Task objective
Where does the string "WorkRes" occur in the entries below? Copy every line where it does.

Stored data
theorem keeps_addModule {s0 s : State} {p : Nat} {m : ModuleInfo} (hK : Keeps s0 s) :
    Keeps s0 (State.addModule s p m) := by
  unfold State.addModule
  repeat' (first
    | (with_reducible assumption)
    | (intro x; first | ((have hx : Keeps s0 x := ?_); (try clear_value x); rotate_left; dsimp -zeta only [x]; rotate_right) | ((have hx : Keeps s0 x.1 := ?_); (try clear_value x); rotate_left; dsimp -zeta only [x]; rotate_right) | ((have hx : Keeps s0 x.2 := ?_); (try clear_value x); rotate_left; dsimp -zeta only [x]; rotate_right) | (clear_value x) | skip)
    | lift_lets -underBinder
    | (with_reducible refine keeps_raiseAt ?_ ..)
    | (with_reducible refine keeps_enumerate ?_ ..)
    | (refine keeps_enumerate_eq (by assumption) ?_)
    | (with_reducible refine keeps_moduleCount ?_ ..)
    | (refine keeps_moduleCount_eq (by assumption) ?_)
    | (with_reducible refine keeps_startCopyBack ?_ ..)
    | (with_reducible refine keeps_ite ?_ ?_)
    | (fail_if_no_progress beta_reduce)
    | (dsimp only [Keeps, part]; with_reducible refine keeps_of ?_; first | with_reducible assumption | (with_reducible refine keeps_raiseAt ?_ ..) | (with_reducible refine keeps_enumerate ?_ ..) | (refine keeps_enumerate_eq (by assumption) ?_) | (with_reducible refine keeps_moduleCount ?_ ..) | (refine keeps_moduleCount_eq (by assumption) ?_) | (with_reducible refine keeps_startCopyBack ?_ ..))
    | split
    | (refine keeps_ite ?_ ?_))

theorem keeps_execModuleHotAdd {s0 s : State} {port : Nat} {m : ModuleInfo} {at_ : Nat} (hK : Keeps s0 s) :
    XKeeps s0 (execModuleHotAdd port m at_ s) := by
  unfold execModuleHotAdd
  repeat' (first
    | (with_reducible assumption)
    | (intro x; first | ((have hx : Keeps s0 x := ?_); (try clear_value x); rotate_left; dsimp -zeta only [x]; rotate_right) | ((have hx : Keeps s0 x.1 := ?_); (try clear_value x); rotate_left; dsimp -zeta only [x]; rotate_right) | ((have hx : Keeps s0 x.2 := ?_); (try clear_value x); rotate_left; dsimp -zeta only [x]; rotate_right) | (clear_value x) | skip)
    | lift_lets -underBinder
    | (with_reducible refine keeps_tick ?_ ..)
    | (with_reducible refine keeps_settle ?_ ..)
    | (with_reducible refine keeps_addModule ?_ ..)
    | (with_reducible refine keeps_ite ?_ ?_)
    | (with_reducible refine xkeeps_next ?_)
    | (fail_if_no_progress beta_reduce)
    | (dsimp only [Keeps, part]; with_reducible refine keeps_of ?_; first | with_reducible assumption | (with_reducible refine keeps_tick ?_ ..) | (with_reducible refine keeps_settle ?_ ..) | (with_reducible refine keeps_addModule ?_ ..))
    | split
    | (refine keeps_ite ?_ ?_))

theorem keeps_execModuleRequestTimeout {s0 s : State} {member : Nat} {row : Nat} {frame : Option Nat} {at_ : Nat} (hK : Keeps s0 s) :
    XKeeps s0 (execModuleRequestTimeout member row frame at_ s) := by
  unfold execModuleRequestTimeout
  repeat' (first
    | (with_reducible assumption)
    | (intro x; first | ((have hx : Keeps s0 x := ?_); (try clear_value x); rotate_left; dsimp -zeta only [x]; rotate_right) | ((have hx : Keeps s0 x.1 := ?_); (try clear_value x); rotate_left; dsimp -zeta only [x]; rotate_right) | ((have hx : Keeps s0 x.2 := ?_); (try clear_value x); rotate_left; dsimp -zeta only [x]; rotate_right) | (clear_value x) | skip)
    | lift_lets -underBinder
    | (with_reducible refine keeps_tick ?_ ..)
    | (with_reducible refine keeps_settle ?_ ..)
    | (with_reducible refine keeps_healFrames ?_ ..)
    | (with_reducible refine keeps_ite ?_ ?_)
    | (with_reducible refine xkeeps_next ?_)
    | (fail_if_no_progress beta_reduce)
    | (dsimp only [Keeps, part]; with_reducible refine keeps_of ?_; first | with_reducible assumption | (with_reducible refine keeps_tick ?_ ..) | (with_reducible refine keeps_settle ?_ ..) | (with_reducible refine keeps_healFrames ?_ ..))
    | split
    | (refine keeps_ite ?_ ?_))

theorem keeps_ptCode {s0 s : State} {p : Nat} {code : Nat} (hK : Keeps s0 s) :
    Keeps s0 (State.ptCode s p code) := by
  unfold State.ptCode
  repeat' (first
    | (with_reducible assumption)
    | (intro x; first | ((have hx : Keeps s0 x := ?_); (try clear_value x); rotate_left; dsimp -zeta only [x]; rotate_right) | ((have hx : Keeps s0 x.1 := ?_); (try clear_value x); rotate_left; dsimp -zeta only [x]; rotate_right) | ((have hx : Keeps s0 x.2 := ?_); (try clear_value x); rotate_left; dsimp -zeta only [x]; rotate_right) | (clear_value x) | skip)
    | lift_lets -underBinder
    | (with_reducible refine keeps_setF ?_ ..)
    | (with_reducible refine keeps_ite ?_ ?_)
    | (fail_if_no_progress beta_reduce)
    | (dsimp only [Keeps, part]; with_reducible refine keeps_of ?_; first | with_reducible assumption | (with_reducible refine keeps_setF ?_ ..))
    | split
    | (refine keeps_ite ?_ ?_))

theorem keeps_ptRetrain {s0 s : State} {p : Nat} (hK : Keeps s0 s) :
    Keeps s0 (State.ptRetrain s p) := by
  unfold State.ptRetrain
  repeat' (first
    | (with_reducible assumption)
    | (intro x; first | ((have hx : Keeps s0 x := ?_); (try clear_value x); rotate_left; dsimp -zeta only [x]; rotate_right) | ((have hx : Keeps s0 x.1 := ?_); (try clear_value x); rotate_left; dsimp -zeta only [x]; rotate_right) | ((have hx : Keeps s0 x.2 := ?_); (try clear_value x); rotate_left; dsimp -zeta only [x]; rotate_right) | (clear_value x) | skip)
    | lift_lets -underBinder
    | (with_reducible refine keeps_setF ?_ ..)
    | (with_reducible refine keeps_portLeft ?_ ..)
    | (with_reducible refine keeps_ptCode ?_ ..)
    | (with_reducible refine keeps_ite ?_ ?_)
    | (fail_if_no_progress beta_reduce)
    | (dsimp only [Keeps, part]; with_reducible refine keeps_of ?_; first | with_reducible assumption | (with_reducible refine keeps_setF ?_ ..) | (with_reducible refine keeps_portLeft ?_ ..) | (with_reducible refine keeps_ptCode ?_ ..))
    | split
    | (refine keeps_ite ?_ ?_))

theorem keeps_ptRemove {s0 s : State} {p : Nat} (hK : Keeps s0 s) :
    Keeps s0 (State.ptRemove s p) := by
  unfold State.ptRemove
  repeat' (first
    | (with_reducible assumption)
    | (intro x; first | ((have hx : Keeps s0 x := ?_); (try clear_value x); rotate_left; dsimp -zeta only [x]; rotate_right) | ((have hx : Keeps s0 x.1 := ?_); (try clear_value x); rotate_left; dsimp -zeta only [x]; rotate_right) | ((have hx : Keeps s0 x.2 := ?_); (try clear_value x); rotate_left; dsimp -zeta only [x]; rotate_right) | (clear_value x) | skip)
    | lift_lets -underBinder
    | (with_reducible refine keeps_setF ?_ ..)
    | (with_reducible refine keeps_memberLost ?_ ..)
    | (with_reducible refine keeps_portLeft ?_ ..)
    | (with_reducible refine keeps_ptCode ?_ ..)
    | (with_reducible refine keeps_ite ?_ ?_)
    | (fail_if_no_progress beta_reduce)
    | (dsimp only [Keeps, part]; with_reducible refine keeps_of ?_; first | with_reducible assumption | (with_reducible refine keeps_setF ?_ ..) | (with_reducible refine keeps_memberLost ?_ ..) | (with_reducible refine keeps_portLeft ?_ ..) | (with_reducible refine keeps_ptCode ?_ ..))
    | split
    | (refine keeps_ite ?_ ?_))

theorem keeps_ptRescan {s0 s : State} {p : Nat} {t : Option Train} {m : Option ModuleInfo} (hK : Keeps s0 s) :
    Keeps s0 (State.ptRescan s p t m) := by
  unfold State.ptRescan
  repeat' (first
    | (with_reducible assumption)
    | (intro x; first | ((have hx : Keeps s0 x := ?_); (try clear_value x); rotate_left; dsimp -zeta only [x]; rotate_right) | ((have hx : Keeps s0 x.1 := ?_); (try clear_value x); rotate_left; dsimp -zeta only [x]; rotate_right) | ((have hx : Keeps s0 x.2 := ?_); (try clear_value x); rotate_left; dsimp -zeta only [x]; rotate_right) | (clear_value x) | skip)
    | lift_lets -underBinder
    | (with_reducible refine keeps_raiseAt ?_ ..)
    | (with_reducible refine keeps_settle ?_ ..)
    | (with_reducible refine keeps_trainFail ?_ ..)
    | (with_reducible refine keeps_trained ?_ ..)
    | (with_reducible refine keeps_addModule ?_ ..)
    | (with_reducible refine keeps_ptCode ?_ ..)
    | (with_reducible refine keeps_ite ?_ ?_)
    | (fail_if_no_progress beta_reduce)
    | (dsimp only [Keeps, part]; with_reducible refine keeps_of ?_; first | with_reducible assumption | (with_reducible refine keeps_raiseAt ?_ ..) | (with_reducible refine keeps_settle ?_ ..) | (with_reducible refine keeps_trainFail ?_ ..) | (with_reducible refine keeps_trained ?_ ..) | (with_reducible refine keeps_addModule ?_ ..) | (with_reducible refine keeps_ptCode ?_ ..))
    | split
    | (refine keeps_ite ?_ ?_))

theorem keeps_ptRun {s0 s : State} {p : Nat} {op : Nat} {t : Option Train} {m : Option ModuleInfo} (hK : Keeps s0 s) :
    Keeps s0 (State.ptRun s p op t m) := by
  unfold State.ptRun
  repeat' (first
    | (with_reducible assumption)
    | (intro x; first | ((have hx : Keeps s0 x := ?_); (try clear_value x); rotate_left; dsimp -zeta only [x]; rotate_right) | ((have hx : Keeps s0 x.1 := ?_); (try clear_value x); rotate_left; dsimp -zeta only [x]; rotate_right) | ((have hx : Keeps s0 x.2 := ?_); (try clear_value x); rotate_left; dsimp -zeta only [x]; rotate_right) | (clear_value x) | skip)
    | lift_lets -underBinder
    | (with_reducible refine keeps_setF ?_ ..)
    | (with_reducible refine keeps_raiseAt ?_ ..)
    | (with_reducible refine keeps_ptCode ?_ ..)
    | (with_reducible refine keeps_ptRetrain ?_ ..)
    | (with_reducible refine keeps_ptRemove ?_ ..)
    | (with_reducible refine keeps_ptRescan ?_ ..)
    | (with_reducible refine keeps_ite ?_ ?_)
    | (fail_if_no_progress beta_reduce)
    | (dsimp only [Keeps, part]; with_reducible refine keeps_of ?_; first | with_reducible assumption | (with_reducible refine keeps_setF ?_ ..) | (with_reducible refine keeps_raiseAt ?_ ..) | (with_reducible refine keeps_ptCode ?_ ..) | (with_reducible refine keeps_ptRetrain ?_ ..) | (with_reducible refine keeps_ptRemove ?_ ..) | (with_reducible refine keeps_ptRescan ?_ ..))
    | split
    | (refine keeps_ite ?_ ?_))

...

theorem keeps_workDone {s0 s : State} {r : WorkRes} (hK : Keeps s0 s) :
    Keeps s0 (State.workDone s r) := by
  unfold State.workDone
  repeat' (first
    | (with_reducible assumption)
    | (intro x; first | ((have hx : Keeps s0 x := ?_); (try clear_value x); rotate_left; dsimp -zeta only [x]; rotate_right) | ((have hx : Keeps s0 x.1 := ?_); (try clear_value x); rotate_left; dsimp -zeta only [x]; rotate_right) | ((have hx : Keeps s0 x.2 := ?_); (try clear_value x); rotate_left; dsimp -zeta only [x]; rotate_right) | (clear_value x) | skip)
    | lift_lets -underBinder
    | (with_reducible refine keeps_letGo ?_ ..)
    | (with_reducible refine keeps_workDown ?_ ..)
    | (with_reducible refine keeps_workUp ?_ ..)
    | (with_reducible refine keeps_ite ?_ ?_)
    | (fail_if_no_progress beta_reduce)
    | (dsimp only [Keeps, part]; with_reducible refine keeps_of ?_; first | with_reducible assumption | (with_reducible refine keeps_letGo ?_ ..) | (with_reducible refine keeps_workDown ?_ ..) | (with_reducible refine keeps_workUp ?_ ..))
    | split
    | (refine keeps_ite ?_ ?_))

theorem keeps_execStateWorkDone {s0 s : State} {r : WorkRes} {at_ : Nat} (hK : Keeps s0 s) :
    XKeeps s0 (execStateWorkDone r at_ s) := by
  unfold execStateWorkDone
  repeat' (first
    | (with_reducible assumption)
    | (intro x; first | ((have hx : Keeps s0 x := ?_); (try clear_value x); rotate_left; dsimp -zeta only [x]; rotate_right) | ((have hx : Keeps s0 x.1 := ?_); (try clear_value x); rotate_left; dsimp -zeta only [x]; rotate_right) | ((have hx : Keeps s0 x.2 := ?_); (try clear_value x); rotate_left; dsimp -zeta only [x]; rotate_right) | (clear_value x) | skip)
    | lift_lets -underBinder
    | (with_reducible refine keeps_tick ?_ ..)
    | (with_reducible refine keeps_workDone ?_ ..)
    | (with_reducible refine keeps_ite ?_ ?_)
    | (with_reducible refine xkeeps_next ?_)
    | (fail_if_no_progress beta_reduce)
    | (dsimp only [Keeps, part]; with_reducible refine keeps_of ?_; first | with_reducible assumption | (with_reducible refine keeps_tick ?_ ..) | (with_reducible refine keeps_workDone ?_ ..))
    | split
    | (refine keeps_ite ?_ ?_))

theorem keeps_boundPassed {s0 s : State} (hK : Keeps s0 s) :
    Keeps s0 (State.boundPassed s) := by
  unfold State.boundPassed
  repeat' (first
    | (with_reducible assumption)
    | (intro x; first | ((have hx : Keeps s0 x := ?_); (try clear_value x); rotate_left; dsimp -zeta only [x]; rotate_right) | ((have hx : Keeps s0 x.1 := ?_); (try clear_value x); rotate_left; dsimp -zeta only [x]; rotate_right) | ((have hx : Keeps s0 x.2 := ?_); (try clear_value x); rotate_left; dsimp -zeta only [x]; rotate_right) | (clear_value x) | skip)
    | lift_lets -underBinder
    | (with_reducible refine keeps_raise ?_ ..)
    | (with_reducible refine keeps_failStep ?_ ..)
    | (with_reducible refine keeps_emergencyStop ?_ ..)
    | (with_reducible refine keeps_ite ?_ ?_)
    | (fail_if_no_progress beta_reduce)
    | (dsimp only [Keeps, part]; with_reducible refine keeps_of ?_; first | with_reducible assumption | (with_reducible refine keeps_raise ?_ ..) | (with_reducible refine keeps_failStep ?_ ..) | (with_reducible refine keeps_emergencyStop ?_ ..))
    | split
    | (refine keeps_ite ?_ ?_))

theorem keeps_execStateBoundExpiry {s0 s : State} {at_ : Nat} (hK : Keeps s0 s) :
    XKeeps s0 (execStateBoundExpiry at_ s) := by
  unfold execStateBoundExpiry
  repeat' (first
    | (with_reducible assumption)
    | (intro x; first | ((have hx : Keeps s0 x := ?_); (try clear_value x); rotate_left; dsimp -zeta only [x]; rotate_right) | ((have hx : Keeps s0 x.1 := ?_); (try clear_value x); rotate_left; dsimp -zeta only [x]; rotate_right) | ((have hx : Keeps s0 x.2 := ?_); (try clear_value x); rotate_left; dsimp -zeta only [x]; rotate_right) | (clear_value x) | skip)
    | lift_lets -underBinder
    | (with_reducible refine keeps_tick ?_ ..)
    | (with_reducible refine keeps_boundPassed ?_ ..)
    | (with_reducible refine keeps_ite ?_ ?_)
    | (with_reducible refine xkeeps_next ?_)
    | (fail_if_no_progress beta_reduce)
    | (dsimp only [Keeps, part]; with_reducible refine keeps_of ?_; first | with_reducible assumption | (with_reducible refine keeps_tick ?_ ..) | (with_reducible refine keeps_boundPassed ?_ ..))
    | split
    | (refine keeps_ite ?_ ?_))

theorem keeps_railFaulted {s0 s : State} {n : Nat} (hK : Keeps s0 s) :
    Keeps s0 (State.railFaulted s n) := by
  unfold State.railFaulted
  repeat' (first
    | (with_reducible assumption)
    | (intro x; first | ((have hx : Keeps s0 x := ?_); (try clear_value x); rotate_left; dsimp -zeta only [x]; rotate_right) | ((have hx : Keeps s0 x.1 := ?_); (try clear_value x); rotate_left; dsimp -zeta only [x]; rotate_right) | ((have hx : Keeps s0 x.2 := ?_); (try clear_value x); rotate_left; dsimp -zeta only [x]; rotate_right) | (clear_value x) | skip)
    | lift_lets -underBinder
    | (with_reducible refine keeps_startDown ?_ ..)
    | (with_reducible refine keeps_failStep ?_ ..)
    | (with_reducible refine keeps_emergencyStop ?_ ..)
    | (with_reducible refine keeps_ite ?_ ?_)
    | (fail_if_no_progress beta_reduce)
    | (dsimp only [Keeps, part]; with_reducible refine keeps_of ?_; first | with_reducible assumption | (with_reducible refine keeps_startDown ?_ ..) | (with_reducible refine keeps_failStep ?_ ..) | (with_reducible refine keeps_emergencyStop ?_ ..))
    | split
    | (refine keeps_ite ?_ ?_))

Exercise solution
theorem keeps_workDone {s0 s : State} {r : WorkRes} (hK : Keeps s0 s) :
theorem keeps_execStateWorkDone {s0 s : State} {r : WorkRes} {at_ : Nat} (hK : Keeps s0 s) :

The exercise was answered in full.